## PROBLEM REQUIREMENTS
Reproduce exactly the lines below from the one containing "def rxLockedWork (p" through the one containing "(00_scope.md R5, R8), and", including both, and nothing else.

[Data entries]
========================================================================

theorem takeDgd_sf (p q : LPort) (d : BitVec 16) (s : State) : (takeDgd p d s).ports[q].sf = s.ports[q].sf := by
  simp only [takeDgd, eqSpanClear, eqSpan, apply_ite State.ports, setAlarm_keeps, ite_self, modRx_sf]

theorem takeTaps_sf (p q : LPort) (taps : List Word) (s : State) : (takeTaps p taps s).ports[q].sf = s.ports[q].sf :=
  modRx_sf p q _ s

theorem steerMate_sf (p q : LPort) (clk : BitVec 16) (s : State) : (steerMate p clk s).ports[q].sf = s.ports[q].sf := by
  unfold steerMate
  split
  · exact modFront_sf _ q _ s
  · rfl

/-! ### The work of a receive boundary -/

/-- What a receive boundary does before it looks at the lock: the flywheel counts on, and the estimates, the receive side of
Complication, the decoder pool, the idle counts and the clock of a regenerating mate take the superframe. -/
def rxWork (p : LPort) (o : RxObs) (s : State) : State :=
  let s := modSf p (fun f => { f with fly := f.fly + 1, lastLag := f.lastLag + 1, misLag := f.misLag + 1 }) s
  let s := takeTaps p o.taps (takeDgd p o.dgd (trackCd p o.cdRes (takeEstimates p o s)))
  idleCounts p o (steerMate p o.clk (poolBoundary p o (nlcRxBoundary p o.nlcGain s)))

/-- What a receive boundary with lock does before its snapshot. -/
def rxLockedWork (p : LPort) (o : RxObs) (s : State) : State :=
  let s := adcMeasure p o.levels o.clips s
  rxExchange p (keepOffset (rxRef p) (if isOn s (.cv p) then calBoundary p s else s))

theorem rxSuperframeBoundary_eq (p : LPort) (o : RxObs) (s : State) :
    rxSuperframeBoundary p o s =
      if isOn s (.ld p) && s.ports[p].tr.state != .down then
        if (rxWork p o s).ports[p].sf.lock then takeReports (rxRef p) (snapshot p (rxLockedWork p o (rxWork p o s)))
        else rxWork p o s
      else s := rfl

theorem rxWork_sys (p : LPort) (o : RxObs) (s : State) : (rxWork p o s).sys = s.sys := by
  simp [rxWork]

theorem rxWork_lock (p : LPort) (o : RxObs) (s : State) : (rxWork p o s).ports[p].sf.lock = s.ports[p].sf.lock := by
  simp only [rxWork, idleCounts_keeps, steerMate_sf, poolBoundary_keeps, nlcRxBoundary_sf, takeTaps_sf, takeDgd_sf,
    trackCd_sf, takeEstimates_sf, modSf_ports, vmod_same]

theorem rxLockedWork_sys (p : LPort) (o : RxObs) (s : State) : (rxLockedWork p o s).sys = s.sys := by
  simp only [rxLockedWork]
  split <;> simp

/-- The receive boundary of a port with lock ends with the snapshots, of a state with the reports that waited before. -/
theorem rxSuperframeBoundary_locked (p : LPort) (o : RxObs) (s : State) (hon : isOn s (.ld p) = true)
    (hst : s.ports[p].tr.state ≠ .down) (hlock : s.ports[p].sf.lock = true) :
    rxSuperframeBoundary p o s = takeReports (rxRef p) (snapshot p (rxLockedWork p o (rxWork p o s))) := by
  have hl : (rxWork p o s).ports[p].sf.lock = true := (rxWork_lock p o s).trans hlock
  rw [rxSuperframeBoundary_eq, if_pos (by simpa [hon] using hst), if_pos hl]
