-- ==== Sys2Proof/Word.lean ====
section
/-! DEFINITION. The machine's word: a Value, an Address and an instruction word are all 16-bit patterns
(00_scope.md R5, R8), and a register number is a 3-bit pattern (30_encoding.md R62). Sums are BitVec sums, so
they wrap modulo 2^16 (R9). -/

namespace Sys2Proof

/-- A Value, an Address or an instruction word: 16 bits (R5: XLEN, ALEN, CELL, ILEN). -/
abbrev Word := BitVec 16

/-- A register number: a three-bit field that selects x[0] to x[7] by its unsigned value (R62). -/
abbrev Reg := BitVec 3

end Sys2Proof
end

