-- ==== Sys2Proof/Config.lean ====
section
/-! DEFINITION. The parameters of the hardware that are values (00_scope.md R5), and the one value of the reset
state the spec leaves to the image. There is no free value: no rule of the spec leaves a value open
(93_implementation_defined.md, part 1). -/

namespace Sys2Proof

/-- DEFAULT, the sentinel: what every register holds at the start of a run and what a memory cell reads as that
neither the image nor a store has written (R5, R34, R42). UNVERIFIED beyond the spec's own word, see entry 9. -/
def Config.defaultWord : Word := 0x7777

/-- The start address of State.reset. DESIGN CHOICE (entry 2, unsafe): the spec takes pc from the image (R33), and
State.reset has no image. No statement rests on this value. -/
def Config.resetStart : Word := 0x0000

/-- fault_pc and fault_ir while fault_cause is none. DESIGN CHOICE (entry 3, unsafe): R33 calls them not
meaningful. No statement rests on this value. -/
def Config.noFaultWord : Word := 0x0000

end Sys2Proof
end

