-- ==== Sys2Proof/Machine/Operands.lean ====
section
/-! DEFINITION. The operand forms: sign-extended fields (00_scope.md R7; 30_encoding.md R64 to R67) and the three
addressing modes (42_load_store.md). Every sum is modulo 2^16 (R9, 20_memory.md R44). -/

namespace Sys2Proof.Machine

/-- sext_N: the field's top bit fills every higher bit (R7); N is 5, 6, 9 or 11. -/
def sext {N : Nat} (f : BitVec N) : Word := f.signExtend 16

/-- pc + 1 + sext(offset): the PC-relative address of LD, ST, LDI, STI and LEA and the target of BR (nine bits, R66)
and of JSR (eleven bits, R67). -/
def State.pcRelative {N : Nat} (s : State) (off : BitVec N) : Word := s.pcNext + sext off

/-- x[BaseR] + sext_6(offset6): the address of LDR and STR (R65, R112). -/
def State.baseOffset (s : State) (base : Reg) (off6 : BitVec 6) : Word := s.readReg base + sext off6

/-- The pointer LDI and STI read at their PC-relative address (R114, R115). -/
def State.pointer (s : State) (off9 : BitVec 9) : Word := s.memRead (s.pcRelative off9)

end Sys2Proof.Machine
end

========================================================================

## FINISHED TASK
def rxLockedWork (p : LPort) (o : RxObs) (s : State) : State :=
  let s := adcMeasure p o.levels o.clips s
  rxExchange p (keepOffset (rxRef p) (if isOn s (.cv p) then calBoundary p s else s))

theorem rxSuperframeBoundary_eq (p : LPort) (o : RxObs) (s : State) :
    rxSuperframeBoundary p o s =
      if isOn s (.ld p) && s.ports[p].tr.state != .down then
        if (rxWork p o s).ports[p].sf.lock then takeReports (rxRef p) (snapshot p (rxLockedWork p o (rxWork p o s)))
        else rxWork p o s
      else s := rfl

theorem rxWork_sys (p : LPort) (o : RxObs) (s : State) : (rxWork p o s).sys = s.sys := by
  simp [rxWork]

theorem rxWork_lock (p : LPort) (o : RxObs) (s : State) : (rxWork p o s).ports[p].sf.lock = s.ports[p].sf.lock := by
  simp only [rxWork, idleCounts_keeps, steerMate_sf, poolBoundary_keeps, nlcRxBoundary_sf, takeTaps_sf, takeDgd_sf,
    trackCd_sf, takeEstimates_sf, modSf_ports, vmod_same]

theorem rxLockedWork_sys (p : LPort) (o : RxObs) (s : State) : (rxLockedWork p o s).sys = s.sys := by
  simp only [rxLockedWork]
  split <;> simp

/-- The receive boundary of a port with lock ends with the snapshots, of a state with the reports that waited before. -/
theorem rxSuperframeBoundary_locked (p : LPort) (o : RxObs) (s : State) (hon : isOn s (.ld p) = true)
    (hst : s.ports[p].tr.state ≠ .down) (hlock : s.ports[p].sf.lock = true) :
    rxSuperframeBoundary p o s = takeReports (rxRef p) (snapshot p (rxLockedWork p o (rxWork p o s))) := by
  have hl : (rxWork p o s).ports[p].sf.lock = true := (rxWork_lock p o s).trans hlock
  rw [rxSuperframeBoundary_eq, if_pos (by simpa [hon] using hst), if_pos hl]
-- ==== Sys2Proof/Word.lean ====
section
/-! DEFINITION. The machine's word: a Value, an Address and an instruction word are all 16-bit patterns
(00_scope.md R5, R8), and a register number is a 3-bit pattern (30_encoding.md R62). Sums are BitVec sums, so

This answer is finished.